Приёмыши революции - [263]
Знакомство произошло, ввиду обилия народа, довольно скомканно, и какую-то минуту Ксения чувствовала себя несколько потерянно и даже глупо, переминаясь у двери со своими коробочками и свёртками — она, слыша, что кроме Алексея, на иждивении доктора находится ещё несколько детей, и живёт этот домашний приют более чем скромно, просто не могла придти с пустыми руками. Что правда, то правда, мир меняется, и меняется слишком быстро, чтобы успеть адаптироваться, научиться заново ориентироваться в нём. Вы сможете понять и привыкнуть, если лет за 10 облик знакомым вам улиц изменится до неузнаваемости, на месте домов встанут парки и сады, а на месте парков и садов вырастут дома незнакомой прежде архитектуры, и совсем другие будут вывески на магазинах. Как бы ни сильна была привычка — перепривыкнете. Но если всё это начнёт меняться прямо на ваших глазах, в одну минуту — вероятно, вы сойдёте с ума. Когда меняются имена, ранги, социальные роли и исповедуемые идеи так стремительно, так кардинально — страшно оглядываться назад, может быть, то, что ты уже увидел, снова изменилось во что-то совсем уж невообразимое.

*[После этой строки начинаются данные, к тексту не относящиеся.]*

/-- The first TMM_PG or list region of an image of a training partition. -/
def JCore.badClass (k : JCore) : Option JBad :=
  match k.instrs.find? (fun i => fld (k.instr i) 0 8 = 0x13) with
  | some i => some (k.bad 0x10 (imageHead + 32 * i))
  | none => (k.segs.find? (fun g => g.kind = 1)).map (fun g => k.bad 0x10 g.at_)

end Sys2Proof.Machine
end

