/-- Whether window entry `i` breaks the schedule: its routes are the partition's, its PULL route ends at the next core
toward the feeder or at the feeder, and its DATA_ROUTE delivers at its core. -/
def JSec.winBad0F (s : JSec) (m : Module) (i : Nat) : Bool :=
  let w := windowOf i (s.win i)
  let c := s.winCore i
  let owns (r : Nat) : Bool := r = 0 || m.routeOwner r = some s.part
  let ends := m.sitesFromCore c w.pullOut
  !owns w.dataRoute || !owns w.pullOut || !owns w.pullIn || ends.isEmpty
    || !ends.all (fun e => e = ringSite w.feeder || (List.range s.nwins).any (fun j =>
        let y := windowOf j (s.win j)
        s.winCore j = e && y.flow = w.flow && y.member = w.member && y.pullIn = w.pullOut))
    || !(m.sitesFromRing w.feeder w.dataRoute).contains c

/-- Whether port entry `i` breaks the schedule. -/
def JSec.portBad0F (s : JSec) (m : Module) (i : Nat) : Bool :=
  let y := s.port i
  let c := fld y 0 15
  let owns (r : Nat) : Bool := m.routeOwner r = some s.part
  let ends := m.sitesFromCore c (fld y 32 14)
  !owns (fld y 32 14) || !owns (fld y 48 14) || !owns (fld y 64 14) || ends.length ≠ 1
    || !ends.all (fun e => 32768 ≤ e && isMem (e - 32768))
    || (match (m.core c).eps.find? (fun e => e.2.recv && e.2.route = fld y 48 14) with
        | some e => e.2.ringPkts < fld y 80 12
        | none => true)

/-- The first item of a STREAM_FLOWS section refused under schedule slots. -/
def JSec.flowsBad0F (s : JSec) (m : Module) : Option JBad :=
  match (List.range s.nwins).find? (fun i => s.winBad0F m i) with
  | some i => some ((s.bad 0x0F (s.winAt i)).at_ 1 (s.winCore i))
  | none =>
    match (List.range s.nroutes).find? (fun i => m.routeOwner (fld (s.route i) 0 14) ≠ some s.part) with
    | some i => some (s.bad 0x0F (s.routeAt i))
    | none => ((List.range s.nports).find? (fun i => s.portBad0F m i)).map
        (fun i => (s.bad 0x0F (s.portAt i)).at_ 1 (fld (s.port i) 0 15))

/-! ## SRAM, predictor state and placement of flows (R319, R320, R330) -/

/-- Regions of a core's image that slots may not touch. -/
def JView.regionsAt (v : JView) (c : Nat) : List JRegion :=
  match v.secs.find? (fun s => s.type = 0x10 && s.inst = c) with
  | some s => match coreOf s with | some k => k.regions | none => []
  | none => []

/-- The first window whose slots leave SRAM or overlap a region (RESOURCE 0x09). -/
def JSec.flowsBad09 (s : JSec) (v : JView) : Option JBad :=
  let span (i : Nat) : Nat × Nat :=
    let w := windowOf i (s.win i)
    (w.slotBase, w.slotBase + w.nslots * w.slotUnits * 4096)
  (List.range s.nwins).findSome? (fun i =>
    let (lo, hi) := span i
    badIf (sramBytes < hi || (v.regionsAt (s.winCore i)).any (fun r => r.lo < hi && lo < r.hi))
      (((s.bad 0x09 (s.winAt i)).at_ 1 (s.winCore i)).short hi sramBytes))

/-- The first window without a list whose flow runs a predicted layer (RESOURCE 0x11). -/
def JSec.flowsBad11 (s : JSec) (v : JView) : Option JBad :=
  ((List.range s.nwins).find? (fun i =>
    let w := windowOf i (s.win i)
    !w.listValid && ((s.flowOf w.flow).seqLayers (v.layers s.part)).any (fun e => e.predicted))).map
    (fun i => (s.bad 0x11 (s.winAt i)).at_ 1 (s.winCore i))
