/-- The CRC and bounds checks of R260 in their order. -/
def JView.integrity (v : JView) (jig : List Byte) : Option JBad :=
  let h := headBad 0x0604 0x01
  let len := jig.length
  let dir := slice jig 128 (32 * v.count)
  if len < 128 then some h
  else if crc32c (jig.take 124) ≠ fld v.head 992 32 then some (headBad 0x0603 0x30)
  else if v.total ≠ len || len < 128 + 32 * v.count then some h
  else if crc32c dir ≠ fld v.head 960 32 then some (headBad 0x0603 0x30)
  else
    match v.firstSec (fun s => badIf (len < s.off + s.len) (s.bad 0x01)) with
    | some b => some b
    | none =>
      if v.sigOff ≠ 0 && len < v.sigOff + v.sigLen then some h
      else v.firstSec (fun s => badIf (crc32c s.bytes ≠ s.crc) { s.bad 0x30 with code := 0x0603 })

/-- The signature check of R236, when a customer key is enrolled. -/
def JView.signature (v : JView) (m : Module) (jig : List Byte) : Option JBad :=
  let no := some (headBad 0x0A01 0x31)
  if !m.custEnrolled then none
  else if v.sigOff = 0 then if m.sec.custRequire then no else none
  else if sigLength v.sigOid ≠ some v.sigLen || v.sigOid ≠ keyOid m.sec.custKey then no
  else if verifySig m.sec.custKey (digestBytes (v.digest jig)) (slice jig v.sigOff v.sigLen) then none
  else no

/-- Whether an accepted jig's signature was verified. -/
def JView.verified (v : JView) (m : Module) : Bool := m.custEnrolled && v.sigOff ≠ 0

/-! ## Structure (R230 to R234, R237, R242, R245, R246, R248, R250, R251) -/

/-- Where the last section ends. -/
def JView.lastEnd (v : JView) : Nat := v.secs.foldl (fun _ s => s.off + s.len) (128 + 32 * v.count)

/-- What the header, and the jig as a whole, break. -/
def JView.headStructure (v : JView) (m : Module) : Bool :=
  fld v.head 0 32 ≠ 0x4749_4A4F || fld v.head 32 16 ≠ 1 || fld v.head 48 16 ≠ 0 || fld v.head 96 32 ≠ 0
    || fld v.head 384 576 ≠ 0 || v.count = 0 || 131_072 < v.count || (v.ofType 0x02).isEmpty || (!v.full && !m.jig.fullSeen)
    || (if v.sigOff = 0 then v.sigOid ≠ 0 || v.sigLen ≠ 0
        else v.sigOff % 64 ≠ 0 || v.sigOff < v.lastEnd || v.sigOff + v.sigLen ≠ v.total)

/-- Whether a section repeats an earlier one (R233). -/
def JView.repeats (v : JView) (s : JSec) : Bool :=
  v.secs.any (fun t => t.idx < s.idx && t.type = s.type
    && (if s.type = 0x01 || s.type = 0x02 then true else if s.type = 0x10 then t.inst = s.inst
        else t.part = s.part && t.inst = s.inst))

/-- Whether INSTANCE lies out of range (R231). -/
def JSec.instBad (s : JSec) : Bool :=
  if s.type = 0x10 || s.type = 0x11 then 19_600 ≤ s.inst else if s.type = 0x12 then 64 ≤ s.inst else s.inst ≠ 0

/-- Whether the MODULE section breaks its structure (R242, R244). -/
def moduleBad (x : Nat) : Bool :=
  fld x 13 3 ≠ 0 || fld x 17 15 ≠ 0 || fld x 44 4 ≠ 0 || fld x 59 5 ≠ 0 || fld x 320 192 ≠ 0
    || (List.range 8).any (fun n => fld x (64 + 8 * n) 8 = 0) || (List.range 12).any (fun i => fld x (140 + 16 * i) 4 ≠ 0)

/-- Whether entry `p` of the PARTITIONS section breaks its structure (R237, R233). -/
def JView.entBad (v : JView) (m : Module) (p : Nat) : Bool :=
  let x := v.ent p
  if !bitAt x 0 then x ≠ 0
  else fld x 2 6 ≠ 0 || fld x 13 3 ≠ 0 || fld x 21 3 ≠ 0 || fld x 29 3 ≠ 0 || fld x 37 27 ≠ 0 || fld x 83 173 ≠ 0
    || (v.owned 0x03 p).isNone || (v.perCluster m && (v.owned 0x04 p).isNone)

/-- A LAYER_CLASS entry of a POLICY word. -/
def layerClass (x c : Nat) : Nat := fld x (128 + 32 * c) 32
/-- A SESSION_CLASS entry. -/
def sessClass (x c : Nat) : Nat := fld x (640 + 32 * c) 32

/-- Whether a POLICY section breaks its structure (R245). -/
def policyBad (x : Nat) : Bool :=
  fld x 66 14 ≠ 0 || fld x 96 32 ≠ 0 || fld x 896 128 ≠ 0 || fld x 80 16 = 0
    || (List.range 16).any (fun c => fld (layerClass x c) 25 7 ≠ 0 || (bitAt (layerClass x c) 24 && fld (layerClass x c) 0 24 = 0))
    || (List.range 8).any (fun c => fld (sessClass x c) 24 8 ≠ 0)

/-- Frequency entry `i` of a CLUSTER_FREQ section. -/
def JSec.freq (s : JSec) (i : Nat) : Nat := leAt s.bytes (2 * i) 2

/-- The first structural breach of a router image (R250); `f` is F of a full jig. -/
def JSec.routerBad (s : JSec) (f : Option Nat) : Bool :=
  let h := leAt s.bytes 0 16
  s.len < 16 || fld h 0 15 ≠ s.inst || bitAt h 15 || 16 < s.bindings || fld h 21 11 ≠ 0 || fld h 45 83 ≠ 0
    || s.len ≠ 16 + 16 * s.entries + 16 * s.bindings || (f.isSome && f ≠ some s.entries)

/-- The first structural breach of a ring image (R251). -/
def JSec.ringBad01 (s : JSec) (f : Option Nat) : Option JBad :=
  let h := leAt s.bytes 0 16
  let n := s.entries * chanCount s.inst
  if s.len < 16 || fld h 0 6 ≠ s.inst || fld h 6 26 ≠ 0 || fld h 45 83 ≠ 0 || s.len ≠ 16 + 4 * n
      || (f.isSome && f ≠ some s.entries) then some ((s.bad 0x01).at_ 2 s.inst)
  else
    ((List.range n).find? (fun i =>
      let x := leAt s.bytes (16 + 4 * i) 4
      fld x 14 2 ≠ 0 || fld x 30 2 ≠ 0)).map (fun i => (s.bad 0x01 (16 + 4 * i)).at_ 2 s.inst)

/-- The content of a section of a defined partition under jig structure. -/
def JView.content01 (v : JView) (m : Module) (s : JSec) : Option JBad :=
  let f := if v.full then some (v.frameLen m) else none
  match s.type with
  | 0x03 => badIf (s.len ≠ 128 || policyBad (leNat s.bytes)) (s.bad 0x01)
  | 0x04 =>
    let x := rectOf (v.ent s.part)
    let n := x.cw * x.ch
    if !v.perCluster m || s.len ≠ 2 * n then some (s.bad 0x01)
    else ((List.range n).find? (fun i => fld (s.freq i) 12 4 ≠ 0)).map (fun i => s.bad 0x01 (2 * i))
  | 0x10 => badIf (coreOf s).isNone ((s.bad 0x01).at_ 1 s.inst)
  | 0x11 => badIf (s.routerBad f) ((s.bad 0x01).at_ 1 s.inst)
  | 0x12 => s.ringBad01 f
  | 0x20 =>
    if s.len % 32 ≠ 0 || 65_536 < s.layers then some (s.bad 0x01)
    else ((List.range s.layers).find? s.layerBad).map (fun i => s.bad 0x01 (32 * i))
  | 0x21 => s.flowsBad01 v
  | 0x22 => s.herdsBad01 v m
  | _ => none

Впрочем, обед за одним большим столом помог упорядочить и общение, и мысли. Аполлон Аристархович произвёл на Ксению Александровну безусловно тёплое и приятное впечатление, Анна — уже несколько менее, показавшись излишне резкой и даже вульгарной, Лилия Богумиловна… тут было сложнее. И конечно, невозможно было не испытывать неловкость перед слепой девушкой, которая, настойчиво казалось, чувствовала обращённые к ней взгляды, и темноволосой девчушкой, держащей на коленях маленького брата — совсем как Таня или Маша когда-то. Это, наверное, особенно беспокоило — не боль причиняло, нет, не очень-то сильная боль от лёгкого, хотя и настырного прикосновения к сердцу тупой иглой. Как будто ответ на все эти её мысли о безвозвратно ушедшем прошлом. Вот оно, рядом, вот так же оно было, вот так было реально… Оно было — и должно было оставаться — намного реальнее Татьяны Ярвинен с её Усть-Сысольском и Риммой, Марии Скворец с двумя солдатскими сыновьями, Анастасии с красной звездой, крещением куда более чуждым и страшным, чем у старшей сестры, крещением в крови. Это так отчётливо кажется, когда они сидят вот так за одним столом, передают друг другу незатейливую выпечку и вазочки с брусничным вареньем, весело переговариваются (не она, она молчит и слушает их разговоры), и хотя на столе не тот самый семейный сервиз, который она видит перед собой, стоит закрыть глаза, так ясно, и это не её отец и кто-нибудь из дядей во главе стола, это не её братьям делают замечания, чтоб не шалили за столом, и на календаре дата, разбивающая любые иллюзии, но так и кажется, что нет ничего невозможного просто отмотать назад…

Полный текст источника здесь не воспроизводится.